Mas em 1641, proclamada a Restauração da Independência de Portugal, foi convidado a acompanhar a delegação enviada pelo vice-rei, Marquês de Montalvão, a fim de jurar fidelidade e reconhecimento ao monarca português, D. João IV. Em Lisboa teve a oportunidade de revelar os seus dotes oratórios como pregador e logo conquistou a admiração não só do povo, mas também do rei que o convidou para ser seu pregador pessoal. Foi então nomeado para o importante cargo de Pregador Régio, a fim de pregar regularmente à família real e à corte.
Instituído neste papel tão influente, desempenhou um papel decisivo no aconselha-mento político do governo do reino. A pertinência e inteligência das suas propostas causaram a admiração de muitos, mas também as hostilidades de alguns quantos instalados nos seus interesses. O rei, que o admirou sempre e lhe devotou uma amizade incondicional desde a primeira hora, incumbiu-o de missões diplomáticas extraordinárias nos chamados Países Baixos, na Holanda, para defender os interesses do Portugal restaurado e angariar meios para garantir a protecção dos territórios ultramarinos, com especial atenção para o grande território do Brasil.
Na sequência das suas viagens diplomáticas propôs uma série de projectos reformistas no plano económico e social. Merecem especial menção os seus projectos de criação de companhias comerciais monopolistas, à luz do modelo das companhias holandeses e inglesas. Estas propostas vieirianas anteciparam um século os projectos pombalinos de reforma da economia portuguesa.
Mais ousada e avançada para a época foram as suas propostas de reforma da Inquisição, particularmente visavam o fim das denúncias anónimas e do confisco de bens, a abolição da discriminatória distinção social entre cristãos-velhos e cristãos-novos e a concomitante apologia do regresso a Portugal dos judeus expulsos no século anterior. Acreditava que o nosso país tinha erradamente perseguido e dispensado um grupo social empreendedor que fez a grandeza do Portugal dos Descobrimentos. Os descendentes de judeus estavam então na Holanda com a sua conhecida capacidade de empreendimento económico a sustentar a expansão do emergente império holandês, enquanto Portugal jazia em dificuldades enormes para garantir a sobrevivência do seu império ultramarino agora à mercê de piratas e da cobiça conquistadora dos novos impérios europeus.

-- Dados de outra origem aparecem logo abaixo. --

/-- The data access of an instruction: its address and its number of bits (R190, R196, R197). -/
def dataAccess (s : State) : Instr → Option (Word × Nat)
  | .readze k z _ | .readse k z _ | .write k z _ => some (s.ctr k, sizeBits z)
  | .push z _ => some (pushAddr s z, pushBits z)
  | _ => none

/-- The bit addresses an instruction stores to (R20, R53): those of the data access of `write` and `push`. -/
def storedAt (s : State) : Instr → Nat → Prop
  | .write k z _, a => bitsAt (s.ctr k) (sizeBits z) a
  | .push z _, a => bitsAt (pushAddr s z) (pushBits z) a
  | _, _ => False

/-- The store of an instruction: its address and the bits stored, first bit at the lowest address (R53, R193, R196, R197). -/
def storedBits (s : State) : Instr → Option (Word × List Bool)
  | .write k z r => some (s.ctr k, toBits ((s.reg r).setWidth (sizeBits z)))
  | .push z r => some (pushAddr s z, toBits ((s.reg r).setWidth (pushBits z)))
  | _ => none

/-- The memory cell at `a` after the bits `l` were stored at `addr`: the bit of `l` there, or the cell as it was. -/
def cellAfterStore (s : State) (addr : Word) (l : List Bool) (a : Nat) : Bool :=
  if addr.toNat ≤ a then (l[a - addr.toNat]?).getD (s.cell a) else s.cell a

/-- The device log after an instruction: its data access is added, with the bits read asked for or the bits written, where
that touches a device (R58; log 11). -/
def ioWritten (s : State) : Instr → List DeviceAccess
  | .readze k z _ | .readse k z _ => s.ioAfter (.read (s.ctr k).toNat (sizeBits z))
  | .write k z r => s.ioAfter (.write (s.ctr k).toNat (toBits ((s.reg r).setWidth (sizeBits z))))
  | .push z r => s.ioAfter (.write (pushAddr s z).toNat (toBits ((s.reg r).setWidth (pushBits z))))
  | _ => s.io

/-- The opcode bits of a reserved code word (R98). -/
def reservedBits : Instr → Option (BitVec 7)
  | .reserved1111101 => some 0b1111101#7
  | .reserved1111110 => some 0b1111110#7
  | .reserved1111111 => some 0b1111111#7
  | _ => none

/-- The possible lengths of an instruction's encoding (R97). -/
def lengths : Instr → List Nat
  | .add2 .. | .sub2 .. | .cmp .. | .letr .. => [10]
  | .add2i .. | .sub2i .. | .cmpi .. | .leti .. => [9, 17, 42, 74]
  | .shift .. => [9, 15]
  | .readze .. | .readse .. => [12, 13]
  | .jump .. => [13, 22, 39, 71]
  | .jumpif .. => [16, 25, 42, 74]
  | .or2 .. | .and2 .. => [12]
  | .or2i .. | .and2i .. => [11, 19, 44, 76]
  | .write .. => [13, 14]
  | .call .. => [15, 24, 41, 73]
  | .setctr .. | .getctr .. => [11]
  | .push none _ => [10]
  | .push (some _) _ => [12, 13]
  | .ret => [7]
  | .add3 .. | .sub3 .. | .and3 .. | .or3 .. | .xor3 .. => [16]
  | .add3i .. | .sub3i .. | .and3i .. | .or3i .. | .xor3i .. => [15, 23, 48, 80]
  | .asr3 .. => [14, 20]
  | .reserved1111101 | .reserved1111110 | .reserved1111111 => [7]

/-- The instruction `i` stands in memory at `pc`, all of it inside memory and none of it in a device. -/
def StandsAtPc (s : State) (i : Instr) : Prop :=
  i.wellFormed s.cfg.pushForm = true ∧ s.pc.toNat + (encode i).length ≤ s.cfg.memBits ∧
  s.cfg.touchesDevice s.pc.toNat (encode i).length = false ∧
  Memory.readBits s.mem s.pc.toNat (encode i).length = encode i

/-- `s` after its instruction `i` has been read: `pc` holds `a` (R24, R180). -/
def afterFetch (s : State) (i : Instr) : State := s.setCtr .pc (s.pc + BitVec.ofNat 64 (encode i).length)

end Sys2Proof.Claims

open Sys2Proof Sys2Proof.Machine Sys2Proof.Claims

/-! ## Arithmetic (spec/40_alu_arith.md) -/

/-- R131, R137: `add2 rd rs` and `add3 rd rs rt`, their encodings, result, flags and frame. `c` after an addition is the
spec's decision D10 (log 14); which flags mean what for instructions other than `cmp` is its decision D9 (log 13);
the roles of three registers are an inference (log 16). -/
def Obligations.AddRegistersWritesSumAndFlags : Prop :=
  ∀ (s : State) (d r t : Reg),
    Encodes (.add2 d r) (toBits 0b0000#4 ++ d.bits ++ r.bits) ∧
    Adds (.add2 d r) s d (s.reg d) (s.reg r) ∧
    Encodes (.add3 d r t) (toBits 0b1110010#7 ++ d.bits ++ r.bits ++ t.bits) ∧
    Adds (.add3 d r t) s d (s.reg r) (s.reg t)

/-- R132, R138: `add2i rd K` and `add3i rd rs K`, the constant zero-extended. `c` after an addition is the spec's
decision D10 (log 14); which flags mean what for instructions other than `cmp` is its decision D9 (log 13); the
roles of three registers are an inference (log 16). -/
def Obligations.AddConstantWritesSumAndFlags : Prop :=
  ∀ (s : State) (d r : Reg) (k : Const),
    Encodes (.add2i d k) (toBits 0b0001#4 ++ d.bits ++ k.bits) ∧
    Adds (.add2i d k) s d (s.reg d) (zextConst k) ∧
    Encodes (.add3i d r k) (toBits 0b1110011#7 ++ d.bits ++ r.bits ++ k.bits) ∧
    Adds (.add3i d r k) s d (s.reg r) (zextConst k)

/-- R133, R139: `sub2 rd rs` and `sub3 rd rs rt`. What `c`, `z` and `n` mean for instructions other than `cmp` is the
spec's decision D9 (log 13); the operand order of `sub3` is an inference (log 16). -/
def Obligations.SubRegistersWritesDifferenceAndFlags : Prop :=
  ∀ (s : State) (d r t : Reg),
    Encodes (.sub2 d r) (toBits 0b0010#4 ++ d.bits ++ r.bits) ∧
    Subtracts (.sub2 d r) s d (s.reg d) (s.reg r) ∧
    Encodes (.sub3 d r t) (toBits 0b1110100#7 ++ d.bits ++ r.bits ++ t.bits) ∧
    Subtracts (.sub3 d r t) s d (s.reg r) (s.reg t)

/-- R134, R140: `sub2i rd K` and `sub3i rd rs K`, the constant zero-extended. What `c`, `z` and `n` mean for
instructions other than `cmp` is the spec's decision D9 (log 13); the operand order of `sub3` is an inference (log
16). -/
def Obligations.SubConstantWritesDifferenceAndFlags : Prop :=
  ∀ (s : State) (d r : Reg) (k : Const),
    Encodes (.sub2i d k) (toBits 0b0011#4 ++ d.bits ++ k.bits) ∧
    Subtracts (.sub2i d k) s d (s.reg d) (zextConst k) ∧
    Encodes (.sub3i d r k) (toBits 0b1110101#7 ++ d.bits ++ r.bits ++ k.bits) ∧
    Subtracts (.sub3i d r k) s d (s.reg r) (zextConst k)

/-- R135, R136: `cmp rd rs` and `cmpi rd K` (sign-extended) write the four flags and no register. For `cmpi` that `c` is
the borrow is the spec's decision D9, and that the 1-bit form is 0 or 1 its decision D5 (logs 13 and 15). -/
def Obligations.CompareWritesFlagsOnly : Prop :=
  ∀ (s : State) (d r : Reg) (k : Const),
    Encodes (.cmp d r) (toBits 0b0100#4 ++ d.bits ++ r.bits) ∧
    Compares (.cmp d r) s (s.reg d) (s.reg r) ∧
    Encodes (.cmpi d k) (toBits 0b0101#4 ++ d.bits ++ k.bits) ∧
    Compares (.cmpi d k) s (s.reg d) (sextConst k)

/-- R143: after a comparison each of the eight conditions says exactly what Table 3's description says. The spec marks
R143 as derived from R10 and R91. -/
def Obligations.ConditionsAfterComparisonAreExact : Prop :=
  ∀ x y : Word,
    let f := (subFlags x y).2
    (condHolds f .eq = true ↔ x = y) ∧ (condHolds f .neq = true ↔ x ≠ y) ∧
    (condHolds f .sgt = true ↔ y.toInt < x.toInt) ∧ (condHolds f .slt = true ↔ x.toInt < y.toInt) ∧
    (condHolds f .gt = true ↔ y.toNat < x.toNat) ∧ (condHolds f .ge = true ↔ y.toNat ≤ x.toNat) ∧
    (condHolds f .lt = true ↔ x.toNat < y.toNat) ∧ (condHolds f .v = true ↔ SignedOverflow (x.toInt - y.toInt))

/-! ## Logic (spec/41_alu_logic.md) -/

/-- R151, R153, R155, R157, R159: the register forms of or, and, xor. `c` is whatever `c_logic` the machine has. `c` is
whatever `c_logic` the machine has, the spec's decision D11 (log 4). -/
def Obligations.LogicRegistersCombineBitByBit : Prop :=
  ∀ (s : State) (d r t : Reg),
    Encodes (.or2 d r) (toBits 0b110000#6 ++ d.bits ++ r.bits) ∧ Combines (.or2 d r) or s d (s.reg d) (s.reg r) ∧
    Encodes (.and2 d r) (toBits 0b110010#6 ++ d.bits ++ r.bits) ∧ Combines (.and2 d r) and s d (s.reg d) (s.reg r) ∧
    Encodes (.and3 d r t) (toBits 0b1110110#7 ++ d.bits ++ r.bits ++ t.bits) ∧
    Combines (.and3 d r t) and s d (s.reg r) (s.reg t) ∧
    Encodes (.or3 d r t) (toBits 0b1111000#7 ++ d.bits ++ r.bits ++ t.bits) ∧
    Combines (.or3 d r t) or s d (s.reg r) (s.reg t) ∧
    Encodes (.xor3 d r t) (toBits 0b1111010#7 ++ d.bits ++ r.bits ++ t.bits) ∧
    Combines (.xor3 d r t) xor s d (s.reg r) (s.reg t)

/-- R152, R154, R156, R158, R160: the constant forms of or, and, xor, the constant zero-extended. `c` is whatever
`c_logic` the machine has, the spec's decision D11 (log 4). -/
def Obligations.LogicConstantsCombineBitByBit : Prop :=
  ∀ (s : State) (d r : Reg) (k : Const),
    Encodes (.or2i d k) (toBits 0b110001#6 ++ d.bits ++ k.bits) ∧
    Combines (.or2i d k) or s d (s.reg d) (zextConst k) ∧
    Encodes (.and2i d k) (toBits 0b110011#6 ++ d.bits ++ k.bits) ∧
    Combines (.and2i d k) and s d (s.reg d) (zextConst k) ∧
    Encodes (.and3i d r k) (toBits 0b1110111#7 ++ d.bits ++ r.bits ++ k.bits) ∧
    Combines (.and3i d r k) and s d (s.reg r) (zextConst k) ∧
    Encodes (.or3i d r k) (toBits 0b1111001#7 ++ d.bits ++ r.bits ++ k.bits) ∧
    Combines (.or3i d r k) or s d (s.reg r) (zextConst k) ∧
    Encodes (.xor3i d r k) (toBits 0b1111011#7 ++ d.bits ++ r.bits ++ k.bits) ∧
    Combines (.xor3i d r k) xor s d (s.reg r) (zextConst k)

/-! ## Moves and shifts (spec/42_move_shift.md) -/

/-- R171, R172: `let rd rs` and `leti rd K` (sign-extended) write the whole register and no flag. That the 1-bit form of
the constant is 0 or 1 under sign extension is the spec's decision D5 (log 15). -/
def Obligations.MovesCopyAndKeepFlags : Prop :=
  ∀ (s : State) (d r : Reg) (k : Const),
    Encodes (.letr d r) (toBits 0b0110#4 ++ d.bits ++ r.bits) ∧
    (∃ t, exec (.letr d r) s = .next t ∧ t.reg d = s.reg r ∧ t.flags = s.flags ∧
      Frame s t (· = d) nothing nothing s.io) ∧
    Encodes (.leti d k) (toBits 0b0111#4 ++ d.bits ++ k.bits) ∧
    (∃ t, exec (.leti d k) s = .next t ∧ t.reg d = sextConst k ∧ t.flags = s.flags ∧
      Frame s t (· = d) nothing nothing s.io)

/-- R173: `shift dir rd H`. Bit `j` of the result is bit `j - k` (left) or `j + k` (right) of the source, or 0 where
there is none; `c` is the last bit shifted out, or `c_shift0` for amount 0. That `c` is the last bit out, or
`c_shift0`, is the spec's decision D12 (logs 4 and 14). -/
def Obligations.LogicalShiftMovesBits : Prop :=
  ∀ (s : State) (d : Reg) (h : ShiftVal),
    (∀ x, Encodes (.shift x d h) (toBits 0b1000#4 ++ x.bits ++ d.bits ++ h.bits)) ∧
    (∃ t, exec (.shift .left d h) s = .next t ∧
      (∀ j, j < 64 → (t.reg d).getLsbD j =
        if shiftAmount h ≤ j then (s.reg d).getLsbD (j - shiftAmount h) else false) ∧
      ShiftEffect s t d (shiftAmount h) ((s.reg d).getLsbD (64 - shiftAmount h))) ∧
    (∃ t, exec (.shift .right d h) s = .next t ∧
      (∀ j, j < 64 → (t.reg d).getLsbD j =
        if j + shiftAmount h < 64 then (s.reg d).getLsbD (j + shiftAmount h) else false) ∧
      ShiftEffect s t d (shiftAmount h) ((s.reg d).getLsbD (shiftAmount h - 1)))

/-- R174: `asr3 rd rs H` divides the signed value by `2^k`, rounded toward minus infinity; equivalently bit `j` of the
result is bit `j + k` of the source, or its bit 63 where there is none. What `asr3` does, and its `c`, are the
spec's decisions D13 and D12 (logs 4 and 14). -/
def Obligations.ArithmeticShiftDividesTowardMinusInfinity : Prop :=
  ∀ (s : State) (d r : Reg) (h : ShiftVal),
    Encodes (.asr3 d r h) (toBits 0b1111100#7 ++ d.bits ++ r.bits ++ h.bits) ∧
    ∃ t, exec (.asr3 d r h) s = .next t ∧
      (t.reg d).toInt = Int.fdiv (s.reg r).toInt (2 ^ shiftAmount h) ∧
      (∀ j, j < 64 → (t.reg d).getLsbD j =
        if j + shiftAmount h ≤ 63 then (s.reg r).getLsbD (j + shiftAmount h) else (s.reg r).getLsbD 63) ∧
      ShiftEffect s t d (shiftAmount h) ((s.reg r).getLsbD (shiftAmount h - 1))

/-! ## Branches (spec/43_branch.md); `s.pc` is `a` -/

/-- R181: `jump A` sets `pc` to `a + d` and changes nothing else. That `jump` adds `d` is the resolution of the misprint
C1 (log 17), and the wrap modulo `2^64` the spec's decision D3 (log 13). -/
def Obligations.JumpAddsDisplacement : Prop :=
  ∀ (s : State) (x : Addr),
    Encodes (.jump x) (toBits 0b1010#4 ++ x.bits) ∧
    ∃ t, exec (.jump x) s = .next t ∧ GoesTo s t (s.pc + addrValue x)

/-- R182: `jumpif cond A` jumps if Table 3's formula holds of the flags, else `pc` stays `a`. The formula of `sgt` is
the reading of an ambiguous one, C6, and signed displacements are C7 (log 17); the wrap modulo `2^64` is the spec's
decision D3 (log 13). -/
def Obligations.JumpifJumpsExactlyWhenConditionHolds : Prop :=
  ∀ (s : State) (cc : Cond) (x : Addr),
    Encodes (.jumpif cc x) (toBits 0b1011#4 ++ cc.bits ++ x.bits) ∧
    ∃ t, exec (.jumpif cc x) s = .next t ∧
      (TableThree s.flags cc → GoesTo s t (s.pc + addrValue x)) ∧ (¬ TableThree s.flags cc → t = s)

/-- R183: `call A` puts `a` into `r7` and goes to the absolute target `d`. -/
def Obligations.CallLinksAndGoesToAbsoluteTarget : Prop :=
  ∀ (s : State) (x : Addr),
    Encodes (.call x) (toBits 0b110101#6 ++ x.bits) ∧
    ∃ t, exec (.call x) s = .next t ∧ t.reg .r7 = s.pc ∧ t.pc = addrValue x ∧ t.flags = s.flags ∧
      Frame s t (· = .r7) (· = .pc) nothing s.io

/-- R184: `return` goes to the address in `r7`, which it keeps, and does what `setctr pc r7` does. The last clause is
marked "[derived: from the two rules]" in R184; that `setctr pc` is a jump is the spec's decision D15 (log 21). -/
def Obligations.ReturnGoesToLinkRegister : Prop :=
  ∀ s : State,
    Encodes .ret (toBits 0b1110001#7) ∧
    (∃ t, exec .ret s = .next t ∧ GoesTo s t (s.reg .r7)) ∧
    (∃ t, exec .ret s = .next t ∧ exec (.setctr .pc .r7) s = .next t)

/-! ## Memory and counters (spec/20_memory.md, 44_memory_counters.md) -/

/-- R52: `MemRead(addr, n)` for `1 <= n <= 64`. Bit order and the fault are the spec's decisions D2 and D4 (log 13);
that a bit in a device's range is what the device answers, and not the cell R52 speaks of, is the model's (log 11).
-/
def Obligations.MemReadReadsMostSignificantFirst : Prop :=
  ∀ (s : State) (addr : Word) (n : Nat), 1 ≤ n → n ≤ 64 →
    (s.cfg.memBits < addr.toNat + n → s.memRead addr n = .error (.memFault (max addr.toNat s.cfg.memBits))) ∧
    (addr.toNat + n ≤ s.cfg.memBits →
      ∃ v, s.memRead addr n = .ok v ∧ ∀ j, j < n → v.getLsbD (n - 1 - j) = s.bit (addr.toNat + j))

/-- R53: `MemWrite(addr, n, v)` for `1 <= n <= 64`: the addressed bits change, no other bit does, and nothing else of
the state but what a device in the range has seen (log 11). Bit order and the fault are the spec's decisions D2 and
D4 (log 13). -/
def Obligations.MemWriteStoresMostSignificantFirst : Prop :=
  ∀ (s : State) (addr : Word) (n : Nat) (v : BitVec n), Memory.WF s.mem → 1 ≤ n → n ≤ 64 →
    (s.cfg.memBits < addr.toNat + n → s.memWrite addr v = .error (.memFault (max addr.toNat s.cfg.memBits))) ∧
    (addr.toNat + n ≤ s.cfg.memBits →
      ∃ t, s.memWrite addr v = .ok t ∧ (∀ j, j < n → t.cell (addr.toNat + j) = v.getLsbD (n - 1 - j)) ∧
        t.flags = s.flags ∧ Frame s t nothing nothing (bitsAt addr n) (s.ioAfter (.write addr.toNat (toBits v))))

II - Aliando o seu idealismo evangélico ao pragmatismo político, Vieira criticou fortemente o poder e os métodos do Santo Ofício português que tinha excluído os descendentes de judeus e mouros, entretanto convertidos sob a designação de cristãos-novos. Aquele tribunal impedia aqueles grupos étnicos de contribuir para a afirmação do país. Desejava uma inquisição mais pedagógica e menos persecutória.
Em favor dos índios brasileiros apresentou propostas de reforma administrativa das aldeias missionárias, mais conhecidas por reduções ou aldeamentos missionários, de modo a conceder aos padres missionários poder não só espiritual mas também temporal sobre os missionandos. Pretendia assim proteger de forma mais eficaz as populações indígenas das frequentes incursões esclavagistas dos colonos.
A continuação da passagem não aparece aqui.